Sunday, 17 July 2016

16th Sunday of the Year

Christ in the House of Martha and Mary, Erasmus II Quellin

Today's readings are about hospitality. Our Gospel for this Sunday is clearly about hospitality — but whose? At one level, it is true, the hospitality is clearly that of Martha, who accepts Jesus into her home. But it is also the hospitality of Jesus, who thinks that it is permissible and proper to be with women and to talk to them about the things of God; like the three men in our first reading, Jesus actually honours the house of the two sisters simply by being there and not worrying about ritual impurity. Jesus is, Luke tells us, on the journey, and we already know that it will take him to Jerusalem and death; furthermore, he has just had an aggressive encounter with the lawyer that provoked the deeply subversive story of the Good Samaritan.

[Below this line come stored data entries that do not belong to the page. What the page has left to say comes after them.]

-- ==== Sys2Proof/Machine/Save.lean ====
section
/-! DEFINITION. Rollback (spec 11 R229, R231), the arbiter's events as they are applied (11 R235, 12 R242, 14 R271), and the
saving and restoring of hanks (04 R79, 18 R344 to R346). The bytes of save images are private: log 9. -/

namespace Sys2Proof.Machine

/-! ## Rollback (11 R229) -/

/-- Has another observer written a word that the strand read past this fence? -/
def State.mismatch (s : State) (pos : Nat) (p : Pend) : Bool := s.spoiled.contains (pos, p.id)

/-- The strand as it was after the fence: what it issued since is dropped. A trap of the acquire itself, which waits for fences
before it, stays (R230). The words that it issued since still count towards the
lookahead of what was outstanding before (log 56). -/
def Strand.rollBack (x : Strand) (f : Pend) : Strand :=
  match f.act with
  | .fence k sc only ck w _ h =>
    { x with
      regs := ck
      run := if x.deferred.isSome ∧ x.deferNum ≤ f.id then x.awaitFenced x.deferNum
        else match w with
          | some m => .parked m
          | none => .candidate
      deferred := if f.id < x.deferNum then none else x.deferred
      outlasts := x.outlasts.filter fun e => decide (e.1 ≤ f.id)
      outs := (x.outs.filter fun p => decide (p.id ≤ f.id)).map fun p =>
        if p.id = f.id then { p with act := .fence k sc only ck w [] h } else { p with shown := [] } }
  | _ => x

/-- The acquire fence of a strand that belongs to an issue set. A strand that trapped at the acquire itself has nothing to roll
back, and one that has exited past the fence is not rolled back: `exit` waits for no fence (log 69). -/
def Strand.fenceOf (x : Strand) (grp : Nat) : Option Pend :=
  if x.run = .exited ∨ x.run = .trapped then none
  else x.outs.find? fun p => p.isAcqFence && p.group == grp && !(x.handler && decide (p.id < x.frameId))

/-- Strands that wait for room in a braid's hold buffer go on (11 R228). -/
def State.wakeHold (s : State) (b : Nat) : State :=
  { s with strands := s.strands.mapVals fun pos x =>
      if braidOf pos = b ∧ x.run = .blocked .holdBuffer then x.unblock else x }

/-- Every strand of the issue set that executed the fence rolls back, and its core counts it. The hold buffer has room again. -/
def State.rollGroup (s : State) (b grp : Nat) : State :=
  let core := b / 64
  let rolled := fun (q : Nat × Nat) => (s.strand? q.1).any fun x => braidOf q.1 == b && (x.fenceOf grp).any fun f => decide (f.id ≤ q.2)
  { s with
    spoiled := s.spoiled.filter fun q => !rolled q
    strands := s.strands.mapVals fun pos x =>
      if braidOf pos = b then match x.fenceOf grp with
        | some f => x.rollBack f
        | none => x
      else x
    rollbacks := s.rollbacks.set core (s.rollbacks.getD core 0 + 1) }.wakeHold b

/-- ROLLBACK: a write of another observer reached a word read past the fence. -/
def execRollback (b grp : Nat) (s : State) : Res :=
  .next <|
    if (s.braidStrands b).any fun p => match p.2.fenceOf grp with
        | some f => s.mismatch p.1 f
        | none => false
    then s.rollGroup b grp else s

/-! ## Events applied -/

/-- The point at which the strand of a blocked word goes on. -/
def Pend.next (p : Pend) : Point := match p.act with | .served _ n _ => n | _ => p.at_

/-- What the strand of a blocked word acquires as it goes on. -/
def Pend.acquires (p : Pend) : Option (Nat × Scope) := match p.act with | .served _ _ a => a | _ => none

/-- A strand blocked at a word goes on past it. -/
def Strand.goOn (x : Strand) (p : Pend) : Strand :=
  let x := x.unblock
  if x.regs.pc = p.at_ then { x with regs := { x.regs with pc := p.next } } else x

/-- The strand at a position acquires at a place, where it does. -/
def State.acquireAt (s : State) (pos : Nat) : Option (Nat × Scope) → State
  | none => s
  | some (place, sc) => match s.strand? pos with
    | some x => s.acquire pos x sc [place]
    | none => s

/-- The instruction of a blocked strand completes and the strand goes on: what it wrote is performed at .c, and what its acquire
observes for it (11 R222). -/
def State.resume (s : State) (pos id : Nat) (w : List (Nat × Reg)) (fl : FFlags) : State :=
  match s.pend? pos id with
  | some p => ((((s.writeDone pos id).acquireAt pos p.acquires)).complete pos id w fl).modStrand pos fun x => x.goOn p
  | none => s

/-- The instruction of a blocked strand ends in a trap at its word; the strand goes on after the word or at it. -/
def State.resumeTrap (s : State) (pos id : Nat) (after : Bool) (t : TrapReq) : State :=
  match s.pend? pos id with
  | some p =>
    ((s.complete pos id [] 0).modStrand pos Strand.unblock).raiseLate pos p (if after then p.next else p.at_) p.at_.clause t
  | none => s

/-- What an event does to the strand that waits for it. -/
def State.applyTo (s : State) (pos id : Nat) (e : CoreEvent) : State :=
  match e with
  | .barrier _ | .wake .. => s.resume pos id [] 0
  | .knot l => match l.find? fun r => r.pos == pos && r.id == id with
    | some r => match r.trap with
      | none => s.resume pos id r.regs r.fl
      | some t => s.resumeTrap pos id true { cause := t.1, detail := t.2 }
    | none => s
  | .copy cls c =>
    -- the wait on the completion is an acquire at .c (11 R234)
    let s := if (s.pend? pos id).any (fun p => decide (p.slot < 12 ∨ p.look < 15)) then s.acquireAt pos (some (copyMark c.uid, .c)) else s
    s.complete pos id [(c.dst, Reg.stat (copyStatus cls c))] 0
  | .service _ _ _ true => s.resumeTrap pos id false scratchDenied
  | .service _ _ v false =>
    let w := match s.pend? pos id with
      | some p => match p.act, v with
        | .served (some d) _ _, some v => [(d.1, ⟨v, d.2⟩)]
        | _, _ => []
      | none => []
    s.resume pos id w 0
  | .swap _ => s

/-- The event reaches one strand: in its place, or kept for it where its hank is saved (18 R345). -/
def State.sendTo (s : State) (core pos id : Nat) (e : CoreEvent) : State :=
  if (s.pend? pos id).isSome then s.applyTo pos id e
  else
    { s with saved := s.saved.map fun v =>
        if ((v.strands.get? pos).any fun x => x.outs.any fun p => p.id == id) then { v with events := v.events ++ [(core, e)] }
        else v }

def State.applyEvent (s : State) (core : Nat) (e : CoreEvent) : State :=
  match e with
  | .barrier l => l.foldl (fun s p => s.sendTo core p.1 p.2 (.barrier [p])) s
  | .knot l => l.foldl (fun s r => s.sendTo core r.pos r.id (.knot [r])) s
  | .copy _ c => s.sendTo core c.pos c.pend e
  | .service pos id .. => s.sendTo core pos id e
  | .wake pos id => s.sendTo core pos id e
  | .swap _ => s

/-! ## When a hank can be saved -/

def State.hankStrands (s : State) (h : Nat) : AMap Strand := s.strands.filter fun p => p.2.hank == h

/-- Does a piece of an access to another package wait for a port? (19 R352) -/
def State.linkStuck (s : State) (pos id : Nat) (q : Part) : Bool :=
  match keyPackage q.key with
  | none => false
  | some g =>
    if q.sent then s.ports.any fun p => !p.2.usable && p.2.buffer.any fun f => f.pos == pos && f.id == id
    else (s.openPorts g).isEmpty

/-- Can an outstanding instruction do something by itself? -/
def State.canPerform (s : State) (pos : Nat) (x : Strand) (p : Pend) : Bool :=
  match p.act with
  | .mem ps _ o _ => ps.zipIdx.any fun q =>
      x.mayPerform p ps o q.2 q.1.2 && !s.lowerLaneWaits pos p
  | .affine .. | .closure .. => x.turn p && p.svc.isNone
  | .bankset _ _ _ l => l.all fun q => s.gone q.1 q.2
  | .barArrive _ _ l => l.all fun n => x.outs.all fun q => q.id != n
  | _ => false

/-- Does a contribution stand behind a drain held for device replay? -/
def State.behindDrain (s : State) (pos id : Nat) : Bool := s.knots.any fun k => k.2.queue.any fun b => b.from_.contains (pos, id)

/-- What stays outstanding across a save: waits, fences, held entries, operations held for device replay and those behind
them, copy commands (R344). -/
def State.keeps (s : State) (pos : Nat) (x : Strand) (p : Pend) : Bool :=
  if p.held then true
  else match p.act with
    | .fence .. | .served .. | .refused .. => true
    | .waiting => p.kind == .plain || s.behindDrain pos p.id
    | .mem .. | .affine .. | .closure .. | .bankset .. | .barArrive .. => !s.canPerform pos x p
    | _ => false

/-- No issue set of the hank is in progress, and what it issued has completed. -/
def State.hankQuiet (s : State) (h : Nat) : Bool :=
  let mine := fun (b : Nat) => ((s.braids.get? b).map Braid.hank) == some h
  (s.quarters.all fun q => !(q.2.cur.any fun i => mine i.braid) && !(q.2.step.any fun r => mine r.issue.braid)) &&
  (s.hankStrands h).all fun p => p.2.outs.all (s.keeps p.1 p.2)

/-! ## Saving -/

/-- A point with the clause start as the first word, as an issue set that has begun its clause stands there. -/
def Point.begun (p : Point) : Point := if p.word = 0 then { p with word := 1 } else p

/-- Has the strand gone on past an acquire fence: is it speculative? -/
def Strand.speculates (x : Strand) (f : Pend) : Bool :=
  match f.act with
  | .fence _ _ _ ck _ rd _ => !rd.isEmpty || decide (f.id + 1 < x.nextId) || x.regs.pc.begun != ck.pc.begun
  | _ => false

The tone here is far gentler (Luke is, in the end, a very gentle gospel); but it is also subversive, for the last thing that we should expect is that a woman would give hospitality. And not just one, but two; for Martha has a sister, Mary, who "sat at the feet of the Lord, and listened to his word", and inevitably we remember that other Mary, in the second chapter of Luke's gospel, who "kept all these things in her heart". There is drama, however, and tension, for Martha has allowed the hospitality to be a drain on her; and she flips, and starts giving orders to the Lord (this is hospitality gone horribly wrong), "don't you care that my sister" (she can't bring herself even to utter her name) "has abandoned me to serve? Tell her to help!" Jesus is incredibly gentle in the face of this aggression, the repetition of her name ("Martha, Martha") robbing his reply of all venom; and he says that Mary's portion 'shall not be taken from her". Who is giving hospitality to whom?